-- ==== Sys2Proof/Config.lean ====
section
/-! DEFINITION. The one implementation parameter of the unit, `VLEN_BITS` (00_scope.md R7, R8), and the free padding of a byte
image. -/

namespace Sys2Proof

/-- The values the spec allows for `VLEN_BITS` (00_scope.md R7). -/
inductive Vlen where
  | v128
  | v256
  | v512
deriving DecidableEq, Repr

/-- `VLEN_BITS` (00_scope.md R7). -/
def Vlen.bits : Vlen → Nat
  | .v128 => 128
  | .v256 => 256
  | .v512 => 512

/-- How many 64-bit words a group of this unit has (entry 5). -/
def Vlen.words (v : Vlen) : Nat := v.bits / 64

/-- `LANES(W) = VLEN_BITS / W` (00_scope.md R7, 44_batched_divide.md R201). -/
def Vlen.lanes (v : Vlen) (w : Nat) : Nat := v.bits / w

/-- The instance that `State.reset` stands for. The spec leaves `VLEN_BITS` open (D13): DESIGN CHOICE, unsafe, entry 4. No
statement rests on it: each quantifies over the field `State.vlen`. -/
def Config.resetVlen : Vlen := .v128

/-- The bits above the value in the last byte of the image of a value of `n` bits that is no whole number of bytes. 20_memory.md R43
gives no padding: a free value of the width and the value, DESIGN CHOICE, entry 18. -/
opaque Config.imagePadding (n x : Nat) : Byte

end Sys2Proof
end

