-- ==== Sys2Proof/Machine/Fetch.lean ====
section
/-! DEFINITION. What the unit takes as its next operation: the first request of the list, decoded (10_state.md R22, R23; 30_encoding.md
R62). There is no program counter and no fetch from memory. -/

namespace Sys2Proof.Machine

/-- A request whose first `nbits` bits are those of `w`, put in front of the requests already issued (entry 12). -/
def State.issueFirst (q : Request) (s : State) : State := { s with requests := q :: s.requests }

/-- The operation of a request in this unit, or the violation its operation word raises (60_exceptions.md R233, R235). -/
def readRequest (v : Vlen) (q : Request) : Except Violation Instr :=
  match decode v q with
  | .error e => .error (violationOf e)
  | .ok i => .ok i

end Sys2Proof.Machine
end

-*-

**ASSIGNMENT:**
From the first line to the last, please write out the entries exactly.

**FINISHED TASK:**
-- ==== Sys2Proof/Config.lean ====
section
/-! DEFINITION. The one implementation parameter of the unit, `VLEN_BITS` (00_scope.md R7, R8), and the free padding of a byte
image. -/

namespace Sys2Proof

/-- The values the spec allows for `VLEN_BITS` (00_scope.md R7). -/
inductive Vlen where
  | v128
  | v256
  | v512
deriving DecidableEq, Repr

/-- `VLEN_BITS` (00_scope.md R7). -/
def Vlen.bits : Vlen → Nat
  | .v128 => 128
  | .v256 => 256
  | .v512 => 512

/-- How many 64-bit words a group of this unit has (entry 5). -/
def Vlen.words (v : Vlen) : Nat := v.bits / 64

/-- `LANES(W) = VLEN_BITS / W` (00_scope.md R7, 44_batched_divide.md R201). -/
def Vlen.lanes (v : Vlen) (w : Nat) : Nat := v.bits / w

/-- The instance that `State.reset` stands for. The spec leaves `VLEN_BITS` open (D13): DESIGN CHOICE, unsafe, entry 4. No
statement rests on it: each quantifies over the field `State.vlen`. -/
def Config.resetVlen : Vlen := .v128

/-- The bits above the value in the last byte of the image of a value of `n` bits that is no whole number of bytes. 20_memory.md R43
gives no padding: a free value of the width and the value, DESIGN CHOICE, entry 18. -/
opaque Config.imagePadding (n x : Nat) : Byte

end Sys2Proof
end

-- ==== Sys2Proof/Machine/Fetch.lean ====
section
/-! DEFINITION. What the unit takes as its next operation: the first request of the list, decoded (10_state.md R22, R23; 30_encoding.md
R62). There is no program counter and no fetch from memory. -/

namespace Sys2Proof.Machine

/-- A request whose first `nbits` bits are those of `w`, put in front of the requests already issued (entry 12). -/
def State.issueFirst (q : Request) (s : State) : State := { s with requests := q :: s.requests }

/-- The operation of a request in this unit, or the violation its operation word raises (60_exceptions.md R233, R235). -/
def readRequest (v : Vlen) (q : Request) : Except Violation Instr :=
  match decode v q with
  | .error e => .error (violationOf e)
  | .ok i => .ok i

end Sys2Proof.Machine
end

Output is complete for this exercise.